Real spending on equipment and software was estimated to have risen slightly in the third quarter after
falling sharply for more than a year. Increased outlays
for transportation equipment and high-tech goods accounted for the stabilization. Outside of those sectors,
spending declined a bit further in the third quarter, although not as steeply as it had earlier in the year.
Shipments of transportation and high-tech equipment
remained strong in October, but shipments of nondefense capital goods excluding those categories declined,
and new orders fell sharply across a range of products.
Business purchases of motor vehicles rose significantly
again in November. Moreover, monthly surveys of
business conditions, sentiment, and capital spending
plans pointed to a moderate rise in business spending
going forward.
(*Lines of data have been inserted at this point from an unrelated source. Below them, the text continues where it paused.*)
/-! ### State.raiseF -/

@[simp] theorem State.raiseF_mirror (s : State) (code src : Nat) (d : List Nat) : (s.raiseF code src d).mirror = s.mirror :=
  (State.HostOnly.raiseF (State.HostOnly.refl s) _ _ _).mirror
@[simp] theorem State.raiseF_clk (s : State) (code src : Nat) (d : List Nat) : (s.raiseF code src d).clk = s.clk :=
  (State.HostOnly.raiseF (State.HostOnly.refl s) _ _ _).clk
@[simp] theorem State.raiseF_link (s : State) (code src : Nat) (d : List Nat) : (s.raiseF code src d).link = s.link :=
  (State.HostOnly.raiseF (State.HostOnly.refl s) _ _ _).link
@[simp] theorem State.raiseF_stage (s : State) (code src : Nat) (d : List Nat) : (s.raiseF code src d).stage = s.stage :=
  (State.HostOnly.raiseF (State.HostOnly.refl s) _ _ _).stage
@[simp] theorem State.raiseF_locks (s : State) (code src : Nat) (d : List Nat) : (s.raiseF code src d).locks = s.locks :=
  (State.HostOnly.raiseF (State.HostOnly.refl s) _ _ _).locks
@[simp] theorem State.raiseF_err (s : State) (code src : Nat) (d : List Nat) : (s.raiseF code src d).err = s.err :=
  (State.HostOnly.raiseF (State.HostOnly.refl s) _ _ _).err
@[simp] theorem State.raiseF_power (s : State) (code src : Nat) (d : List Nat) : (s.raiseF code src d).power = s.power :=
  (State.HostOnly.raiseF (State.HostOnly.refl s) _ _ _).power
@[simp] theorem State.raiseF_flash (s : State) (code src : Nat) (d : List Nat) : (s.raiseF code src d).flash = s.flash :=
  (State.HostOnly.raiseF (State.HostOnly.refl s) _ _ _).flash
@[simp] theorem State.raiseF_fe (s : State) (code src : Nat) (d : List Nat) : (s.raiseF code src d).fe = s.fe :=
  (State.HostOnly.raiseF (State.HostOnly.refl s) _ _ _).fe
@[simp] theorem State.raiseF_sap (s : State) (code src : Nat) (d : List Nat) : (s.raiseF code src d).sap = s.sap :=
  (State.HostOnly.raiseF (State.HostOnly.refl s) _ _ _).sap
@[simp] theorem State.raiseF_mp (s : State) (code src : Nat) (d : List Nat) : (s.raiseF code src d).mp = s.mp :=
  (State.HostOnly.raiseF (State.HostOnly.refl s) _ _ _).mp
@[simp] theorem State.raiseF_outs (s : State) (code src : Nat) (d : List Nat) : (s.raiseF code src d).outs = s.outs :=
  (State.HostOnly.raiseF (State.HostOnly.refl s) _ _ _).outs
@[simp] theorem State.raiseF_tth (s : State) (code src : Nat) (d : List Nat) : (s.raiseF code src d).tth = s.tth :=
  (State.HostOnly.raiseF (State.HostOnly.refl s) _ _ _).tth
@[simp] theorem State.raiseF_lsn (s : State) (code src : Nat) (d : List Nat) : (s.raiseF code src d).lsn = s.lsn :=
  (State.HostOnly.raiseF (State.HostOnly.refl s) _ _ _).lsn
@[simp] theorem State.raiseF_sns (s : State) (code src : Nat) (d : List Nat) : (s.raiseF code src d).sns = s.sns :=
  (State.HostOnly.raiseF (State.HostOnly.refl s) _ _ _).sns
@[simp] theorem State.raiseF_eng (s : State) (code src : Nat) (d : List Nat) : (s.raiseF code src d).eng = s.eng :=
  (State.HostOnly.raiseF (State.HostOnly.refl s) _ _ _).eng
@[simp] theorem State.raiseF_net (s : State) (code src : Nat) (d : List Nat) : (s.raiseF code src d).net = s.net :=
  (State.HostOnly.raiseF (State.HostOnly.refl s) _ _ _).net
@[simp] theorem State.raiseF_metro (s : State) (code src : Nat) (d : List Nat) : (s.raiseF code src d).metro = s.metro :=
  (State.HostOnly.raiseF (State.HostOnly.refl s) _ _ _).metro
@[simp] theorem State.raiseF_test (s : State) (code src : Nat) (d : List Nat) : (s.raiseF code src d).test = s.test :=
  (State.HostOnly.raiseF (State.HostOnly.refl s) _ _ _).test
@[simp] theorem State.raiseF_snap (s : State) (code src : Nat) (d : List Nat) : (s.raiseF code src d).snap = s.snap :=
  (State.HostOnly.raiseF (State.HostOnly.refl s) _ _ _).snap
@[simp] theorem State.raiseF_free (s : State) (code src : Nat) (d : List Nat) : (s.raiseF code src d).free = s.free :=
  (State.HostOnly.raiseF (State.HostOnly.refl s) _ _ _).free
@[simp] theorem State.raiseF_pending (s : State) (code src : Nat) (d : List Nat) : (s.raiseF code src d).pending = s.pending :=
  (State.HostOnly.raiseF (State.HostOnly.refl s) _ _ _).pending
theorem State.raiseF_rd (s : State) (code src : Nat) (d : List Nat) (x : Nat) (hx : x < 0x2000 ∨ 0x3000 ≤ x) : (s.raiseF code src d).rd x = s.rd x :=
  (State.HostOnly.raiseF (State.HostOnly.refl s) _ _ _).rd x hx
theorem State.raiseF_fld (s : State) (code src : Nat) (d : List Nat) (x : Nat) (g : Fld) (hx : x < 0x2000 ∨ 0x3000 ≤ x) :
    (s.raiseF code src d).fld x g = s.fld x g :=
  (State.HostOnly.raiseF (State.HostOnly.refl s) _ _ _).fld x g hx
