-- ==== Sys2Proof/Laws/KeepsFrontEnd.lean ====
section
/-!
SUPPORT. What the definitions of Machine/FrontEnd.lean keep.
-/
namespace Sys2Proof.Machine

theorem State.modChan_keeps {qz : List Instr} (s : State) (c : Nat) (f : FeChan → FeChan) (hs : s.Keeps qz) :
    State.Keeps qz (State.modChan s c f) := by
  unfold State.modChan
  repeat' first
    | with_reducible assumption
    | with_reducible apply State.modFe_keeps
    | (first | exact List.length_modify .. | exact List.length_set .. | exact List.length_map ..)

theorem State.chainReset_keeps {qz : List Instr} (s : State) (c : Nat) (hs : s.Keeps qz) :
    State.Keeps qz (State.chainReset s c) := by
  unfold State.chainReset
  repeat' first
    | with_reducible assumption
    | with_reducible apply State.modChan_keeps
    | with_reducible apply State.setF_keeps

theorem State.feMark_keeps {qz : List Instr} (s : State) (c t : Nat) (hs : s.Keeps qz) :
    State.Keeps qz (State.feMark s c t) := State.modChan_keeps _ _ _ hs

theorem State.setDelay_keeps {qz : List Instr} (s : State) (c : Nat) (hs : s.Keeps qz) :
    State.Keeps qz (State.setDelay s c) := by
  unfold State.setDelay
  repeat' first
    | with_reducible assumption
    | with_reducible apply State.setF_keeps

theorem State.setCoef_keeps {qz : List Instr} (s : State) (c : Nat) (bank : Bool) (i : Nat) (v : Word) (hs : s.Keeps qz) :
    State.Keeps qz (State.setCoef s c bank i v) := by
  unfold State.setCoef
  repeat' first
    | with_reducible assumption
    | with_reducible apply State.modChan_keeps

theorem State.setCoefs_keeps {qz : List Instr} (c : Nat) (bank : Bool)  : ∀ (x0 : Nat) (x1 : List Word) (x2 : State),
    x2.Keeps qz → State.Keeps qz (State.setCoefs c bank x0 x1 x2) := by
  intro x0 x1 x2
  fun_induction State.setCoefs c bank x0 x1 x2
  all_goals repeat' first
    | intro _
    | with_reducible assumption
    | with_reducible apply State.setCoef_keeps
    | with_reducible apply_assumption

theorem State.activate_keeps {qz : List Instr} (s : State) (c : Nat) (bank : Bool) (k : Nat) (hs : s.Keeps qz) :
    State.Keeps qz (State.activate s c bank k) := by
  unfold State.activate
  repeat' first
    | with_reducible assumption
    | with_reducible apply State.modChan_keeps
    | with_reducible apply State.setF_keeps
    | with_reducible apply State.setPair_keeps

theorem State.beginFade_keeps {qz : List Instr} (s : State) (c : Nat) (bank : Bool) (code : Nat) (k : Nat) (hs : s.Keeps qz) :
    State.Keeps qz (State.beginFade s c bank code k) := by
  unfold State.beginFade
  repeat' first
    | with_reducible assumption
    | with_reducible apply State.activate_keeps
    | with_reducible apply State.modChan_keeps
    | with_reducible apply State.setF_keeps
    | with_reducible apply State.Keeps.ite

theorem State.dropFade_keeps {qz : List Instr} (s : State) (c : Nat) (hs : s.Keeps qz) :
    State.Keeps qz (State.dropFade s c) := by
  unfold State.dropFade
  repeat' first
    | with_reducible assumption
    | with_reducible apply State.setF_keeps

theorem State.clearQueued_keeps {qz : List Instr} (s : State) (c : Nat) (hs : s.Keeps qz) :
    State.Keeps qz (State.clearQueued s c) := by
  unfold State.clearQueued
  repeat' first
    | with_reducible assumption
    | with_reducible apply State.modChan_keeps
    | with_reducible apply State.setF_keeps

theorem State.fadeEnd_keeps {qz : List Instr} (s : State) (c : Nat) (k : Nat) (hs : s.Keeps qz) :
    State.Keeps qz (State.fadeEnd s c k) := by
  unfold State.fadeEnd
  repeat' first
    | with_reducible assumption
    | with_reducible apply State.beginFade_keeps
    | with_reducible apply State.clearQueued_keeps
    | with_reducible apply State.dropFade_keeps
    | with_reducible apply State.finishOpt_keeps
    | with_reducible apply State.Keeps.ite
    | dsimp only
    | split

theorem State.fadeDue_keeps {qz : List Instr} (s : State) (c : Nat) (k : Nat) (hs : s.Keeps qz) :
    State.Keeps qz (State.fadeDue s c k) := by
  unfold State.fadeDue
  repeat' first
    | with_reducible assumption
    | with_reducible apply State.fadeEnd_keeps
    | with_reducible apply State.Keeps.ite
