theorem State.laneActive_keeps {qz : List Instr} (s : State) (l : Nat) (k : Nat) (smp : Nat) (hs : s.Keeps qz) :
    State.Keeps qz (State.laneActive s l k smp) := by
  unfold State.laneActive
  repeat' first
    | with_reducible assumption
    | with_reducible apply State.raiseAt_keeps
    | with_reducible apply State.setF_keeps
    | with_reducible apply State.Keeps.ite

theorem State.routeShow_keeps {qz : List Instr} (s : State) (m : Mux) (hs : s.Keeps qz) :
    State.Keeps qz (State.routeShow s m) := by
  unfold State.routeShow
  repeat' first
    | with_reducible assumption
    | with_reducible apply State.setF_keeps
    | dsimp only
    | split

theorem State.beginRoute_keeps {qz : List Instr} (s : State) (m : Mux) (r : Route) (code : Nat) (k : Nat) (hs : s.Keeps qz) :
    State.Keeps qz (State.beginRoute s m r code k) := by
  unfold State.beginRoute
  repeat' first
    | with_reducible assumption
    | with_reducible apply State.laneSilent_keeps
    | with_reducible apply State.routeShow_keeps
    | with_reducible apply State.setRoute_keeps
    | with_reducible apply State.Keeps.ite
    | dsimp only
    | split

theorem State.endRoute_keeps {qz : List Instr} (s : State) (m : Mux) (k : Nat) (hs : s.Keeps qz) :
    State.Keeps qz (State.endRoute s m k) := by
  unfold State.endRoute
  repeat' first
    | with_reducible assumption
    | with_reducible apply State.beginRoute_keeps
    | with_reducible apply State.finishOpt_keeps
    | with_reducible apply State.laneSilent_keeps
    | with_reducible apply State.routeShow_keeps
    | with_reducible apply State.setRoute_keeps
    | with_reducible apply State.Keeps.ite
    | dsimp only
    | split

theorem State.splitLocked_keeps {qz : List Instr} (s : State) (p : Nat → Bool) (k : Nat) (hs : s.Keeps qz) : ∀ (x0 : List (Mux × RouteX)),
    State.Keeps qz (State.splitLocked s p k x0) := by
  intro x0
  fun_induction State.splitLocked s p k x0
  all_goals repeat' first
    | with_reducible assumption
    | with_reducible apply State.routeShow_keeps
    | with_reducible apply State.setRoute_keeps

theorem State.requestRoute_keeps {qz : List Instr} (s : State) (id : Option DescId) (m : Mux) (r : Route) (code : Nat) (k : Nat) (hs : s.Keeps qz) :
    State.Keeps qz (State.requestRoute s id m r code k) := by
  unfold State.requestRoute
  repeat' first
    | with_reducible assumption
    | with_reducible apply State.beginRoute_keeps
    | with_reducible apply State.endRoute_keeps
    | with_reducible apply State.finishOpt_keeps
    | with_reducible apply State.incSat_keeps
    | with_reducible apply State.routeShow_keeps
    | with_reducible apply State.setRoute_keeps
    | with_reducible apply State.Keeps.ite
    | split

theorem State.hardRoute_keeps {qz : List Instr} (s : State) (id : Option DescId) (m : Mux) (r : Route) (k : Nat) (hs : s.Keeps qz) :
    State.Keeps qz (State.hardRoute s id m r k) := by
  unfold State.hardRoute
  repeat' first
    | with_reducible assumption
    | with_reducible apply State.finishOpt_keeps
    | with_reducible apply State.incSat_keeps
    | with_reducible apply State.setRoute_keeps
    | split

theorem State.setRunning_keeps {qz : List Instr} (s : State) (id : Nat) (b : Bool) (hs : s.Keeps qz) :
    State.Keeps qz (State.setRunning s id b) := by
  unfold State.setRunning
  repeat' first
    | with_reducible assumption
    | with_reducible apply State.setBit_keeps
    | with_reducible apply State.Keeps.ite

theorem State.zcTimeout_keeps {qz : List Instr} (s : State) (id : Nat) (hs : s.Keeps qz) :
    State.Keeps qz (State.zcTimeout s id) := by
  unfold State.zcTimeout
  repeat' first
    | with_reducible assumption
    | with_reducible apply State.setF_keeps
    | with_reducible apply State.Keeps.ite

theorem State.searchStart_keeps {qz : List Instr} (s : State) (id : Nat) (t : Nat) (hs : s.Keeps qz) :
    State.Keeps qz (State.searchStart s id t) := by
  unfold State.searchStart
  repeat' first
    | with_reducible assumption
    | with_reducible apply State.setSink_keeps

theorem State.sinkStopped_keeps {qz : List Instr} (s : State) (id : Nat) (t : Nat) (hs : s.Keeps qz) :
    State.Keeps qz (State.sinkStopped s id t) := by
  unfold State.sinkStopped
  repeat' first
    | with_reducible assumption
    | with_reducible apply State.hardRoute_keeps
    | with_reducible apply State.raiseAt_keeps
    | with_reducible apply State.setRunning_keeps
    | with_reducible apply State.setSink_keeps
    | dsimp only
    | split

theorem State.sinkStart_keeps {qz : List Instr} (s : State) (id : Nat) (k : Nat) (hs : s.Keeps qz) :
    State.Keeps qz (State.sinkStart s id k) := by
  unfold State.sinkStart
  repeat' first
    | with_reducible assumption
    | with_reducible apply State.searchStart_keeps
    | with_reducible apply State.setSink_keeps
    | with_reducible apply State.Keeps.ite
    | dsimp only
    | split

theorem State.sinkStop_keeps {qz : List Instr} (s : State) (id : Nat) (k : Nat) (hs : s.Keeps qz) :
    State.Keeps qz (State.sinkStop s id k) := by
  unfold State.sinkStop
  repeat' first
    | with_reducible assumption
    | with_reducible apply State.setSink_keeps
    | with_reducible apply State.sinkStopped_keeps
    | dsimp only
    | split

theorem State.sinksReady_keeps {qz : List Instr}   : ∀ (x0 : List Nat) (x1 : State),
    x1.Keeps qz → State.Keeps qz (State.sinksReady x0 x1) := by
  intro x0 x1
  fun_induction State.sinksReady x0 x1
  all_goals repeat' first
    | intro _
    | with_reducible assumption
    | with_reducible apply State.searchStart_keeps
    | with_reducible apply State.Keeps.ite
    | with_reducible apply_assumption

theorem State.requestSink_keeps {qz : List Instr} (s : State) (rid : Option DescId) (id : Nat) (k : Nat) (hs : s.Keeps qz) :
    State.Keeps qz (State.requestSink s rid id k) := by
  unfold State.requestSink
  repeat' first
    | with_reducible assumption
    | with_reducible apply State.finishOpt_keeps
    | with_reducible apply State.hardRoute_keeps
    | with_reducible apply State.incSat_keeps
    | with_reducible apply State.requestRoute_keeps
    | with_reducible apply State.setSink_keeps
    | dsimp only
    | split

theorem State.setGainX_keeps {qz : List Instr} (s : State) (b : Nat) (i : Nat) (x : GainX) (hs : s.Keeps qz) :
    State.Keeps qz (State.setGainX s b i x) := by
  unfold State.setGainX
  repeat' first
    | with_reducible assumption
    | with_reducible apply State.modMp_keeps

theorem State.gainRamped_keeps {qz : List Instr} (s : State) (b : Nat) (i : Nat) (code : Nat) (k : Nat) (hs : s.Keeps qz) :
    State.Keeps qz (State.gainRamped s b i code k) := by
  unfold State.gainRamped
  repeat' first
    | with_reducible assumption
    | with_reducible apply State.setGainX_keeps
    | with_reducible apply State.Keeps.ite

theorem State.scaleShow_keeps {qz : List Instr} (s : State) (b : Nat) (k : Nat) (hs : s.Keeps qz) :
    State.Keeps qz (State.scaleShow s b k) := by
  unfold State.scaleShow
  repeat' first
    | with_reducible assumption
    | with_reducible apply State.setF_keeps

theorem State.ballastTo_keeps {qz : List Instr} (s : State) (b : Nat) (target : Nat) (k : Nat) (hs : s.Keeps qz) :
    State.Keeps qz (State.ballastTo s b target k) := by
  unfold State.ballastTo
  repeat' first
    | with_reducible assumption
    | with_reducible apply State.modMp_keeps
    | with_reducible apply State.scaleShow_keeps

theorem State.ballastEval_keeps {qz : List Instr} (s : State) (b : Nat) (k : Nat) (hs : s.Keeps qz) :
    State.Keeps qz (State.ballastEval s b k) := by
  unfold State.ballastEval
  repeat' first
    | with_reducible assumption
    | with_reducible apply State.ballastTo_keeps
    | with_reducible apply State.scaleShow_keeps
    | with_reducible apply State.setF_keeps
    | with_reducible apply State.Keeps.ite

theorem State.ballastAll_keeps {qz : List Instr} (k : Nat)  : ∀ (x0 : Nat) (x1 : State),
    x1.Keeps qz → State.Keeps qz (State.ballastAll k x0 x1) := by
  intro x0 x1
  fun_induction State.ballastAll k x0 x1
  all_goals repeat' first
    | intro _
    | with_reducible assumption
    | with_reducible apply State.ballastEval_keeps
    | with_reducible apply_assumption

theorem State.routeWritten_keeps {qz : List Instr} (s : State) (id : Option DescId) (m : Mux) (routeChanged : Bool) (gainChanged : Bool) (k : Nat) (hs : s.Keeps qz) :
    State.Keeps qz (State.routeWritten s id m routeChanged gainChanged k) := by
  unfold State.routeWritten
  repeat' first
    | with_reducible assumption
    | with_reducible apply State.endRoute_keeps
    | with_reducible apply State.incSat_keeps
    | with_reducible apply State.finishOpt_keeps
    | with_reducible apply State.requestRoute_keeps
    | with_reducible apply State.requestSink_keeps
    | with_reducible apply State.Keeps.ite
    | split

theorem State.laneSrcCommit_keeps {qz : List Instr} (s : State) (id : Option DescId) (l : Nat) (old : Word) (k : Nat) (hs : s.Keeps qz) :
    State.Keeps qz (State.laneSrcCommit s id l old k) := by
  unfold State.laneSrcCommit
  repeat' first
    | with_reducible assumption
    | with_reducible apply State.routeWritten_keeps
    | with_reducible apply State.setF_keeps
    | with_reducible apply State.Keeps.ite

theorem State.laneTrimCommit_keeps {qz : List Instr} (s : State) (id : Option DescId) (l : Nat) (old : Word) (k : Nat) (hs : s.Keeps qz) :
    State.Keeps qz (State.laneTrimCommit s id l old k) := by
  unfold State.laneTrimCommit
  repeat' first
    | with_reducible assumption
    | with_reducible apply State.routeWritten_keeps

theorem State.mixRouteCommit_keeps {qz : List Instr} (s : State) (id : Option DescId) (b : Nat) (i : Nat) (old : Word) (k : Nat) (hs : s.Keeps qz) :
    State.Keeps qz (State.mixRouteCommit s id b i old k) := by
  unfold State.mixRouteCommit
  repeat' first
    | with_reducible assumption
    | with_reducible apply State.routeWritten_keeps

theorem State.mixGainCommit_keeps {qz : List Instr} (s : State) (b : Nat) (i : Nat) (old : Word) (k : Nat) (hs : s.Keeps qz) :
    State.Keeps qz (State.mixGainCommit s b i old k) := by
  unfold State.mixGainCommit
  repeat' first
    | with_reducible assumption
    | with_reducible apply State.gainRamped_keeps
    | with_reducible apply State.Keeps.ite

theorem State.sinkRouteCommit_keeps {qz : List Instr} (s : State) (rid : Option DescId) (id : Nat) (old : Word) (k : Nat) (hs : s.Keeps qz) :
    State.Keeps qz (State.sinkRouteCommit s rid id old k) := by
  unfold State.sinkRouteCommit
  repeat' first
    | with_reducible assumption
    | with_reducible apply State.routeWritten_keeps
    | with_reducible apply State.setF_keeps
    | with_reducible apply State.Keeps.ite

theorem State.sinkEnCommit_keeps {qz : List Instr} (s : State) (id : Nat) (old : Word) (k : Nat) (hs : s.Keeps qz) :
    State.Keeps qz (State.sinkEnCommit s id old k) := by
  unfold State.sinkEnCommit
  repeat' first
    | with_reducible assumption
    | with_reducible apply State.sinkStart_keeps
    | with_reducible apply State.sinkStop_keeps
    | with_reducible apply State.Keeps.ite

theorem State.busCfgCommit_keeps {qz : List Instr} (s : State) (b : Nat) (old : Word) (k : Nat) (hs : s.Keeps qz) :
    State.Keeps qz (State.busCfgCommit s b old k) := by
  unfold State.busCfgCommit
  repeat' first
    | with_reducible assumption
    | with_reducible apply State.ballastTo_keeps
    | with_reducible apply State.Keeps.ite

theorem State.setGen_keeps {qz : List Instr} (s : State) (g : Nat) (x : GenX) (hs : s.Keeps qz) :
    State.Keeps qz (State.setGen s g x) := by
  unfold State.setGen
  repeat' first
    | with_reducible assumption
    | with_reducible apply State.modMp_keeps

theorem State.genSet_keeps {qz : List Instr} (s : State) (g : Nat) (c : GenSet) (k : Nat) (hs : s.Keeps qz) :
    State.Keeps qz (State.genSet s g c k) := by
  unfold State.genSet
  repeat' first
    | with_reducible assumption
    | with_reducible apply State.setGen_keeps
    | with_reducible apply State.Keeps.ite

theorem State.genBoundary_keeps {qz : List Instr} (k : Nat)  : ∀ (x0 : List (Nat × GenX)) (x1 : State),
    x1.Keeps qz → State.Keeps qz (State.genBoundary k x0 x1) := by
  intro x0 x1
  fun_induction State.genBoundary k x0 x1
  all_goals repeat' first
    | intro _
    | with_reducible assumption
    | with_reducible apply State.genSet_keeps
    | with_reducible apply State.setGen_keeps
    | with_reducible apply_assumption

theorem execLaneSilent_keeps {qz : List Instr} (l : Fin 128) (k : Nat) (smp : Fin 16) (s : State) (hs : s.Keeps qz) :
    OutKeeps qz (execLaneSilent l k smp s) := by
  unfold execLaneSilent
  repeat' first
    | with_reducible apply OutKeeps.next
    | with_reducible assumption
    | with_reducible apply State.laneSilent_keeps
In contrast, conditions in the nonresidential construction sector generally remained quite
poor. For instance, real outlays on structures outside
of the drilling and mining sector plunged in the third
quarter. Also in the third quarter, vacancy rates on
nonresidential properties rose further, and property
prices continued to fall amid difficult financing conditions. The book value of manufacturing and trade inventories excluding motor vehicles and parts increased
in October for the first time in more than a year, even
as the ratio of such inventories to sales declined further. Capital markets continued to become somewhat
more supportive of business investment over the intermeeting period. In contrast, available data indicated
that banks continued to raise spreads on business loans.
The U.S. international trade deficit was somewhat wider in September and October than in previous months.
Exports of goods and services increased sharply, and
the gains were broadly distributed across most major
categories of exports. After surging in September, imports flattened out in October, although the slowing
almost entirely reflected reduced oil purchases. Most
other categories of imports, including automotive
goods, industrial supplies other than oil and gold, consumer goods, and capital goods, posted solid increases
in the past two months.
The most recent data from the advanced foreign economies suggested that they continue to emerge from
their deep recessions. Real gross domestic product
(GDP) rose in the third quarter in Japan, the euro area,
and Canada, and the pace of contraction in the United
Kingdom moderated substantially. The limited data
relating to the fourth quarter suggested that economic
activity advanced in all of those economies. Surveys of

_

purchasing managers and indicators of business and
consumer confidence generally improved further. Data
for October indicated that trade volumes continued to
rise in each of these economies, retail sales increased in
the United Kingdom and stopped declining in the euro
area, housing starts climbed in Canada, and industrial
production increased in Japan for the eighth consecutive month. Third-quarter real GDP growth was surprisingly strong in several emerging market economies,
most notably Mexico and India. In emerging Asia and
in Latin America, indicators suggested that economic
activity was expanding somewhat less rapidly, but still
briskly, in the fourth quarter. Price pressures remained
subdued in most of the advanced foreign economies,
although headline inflation generally moved up. Headline inflation also increased in emerging Asia, generally
from low levels, but declined further in Latin America,
likely in part because of the recent appreciation of several Latin American currencies.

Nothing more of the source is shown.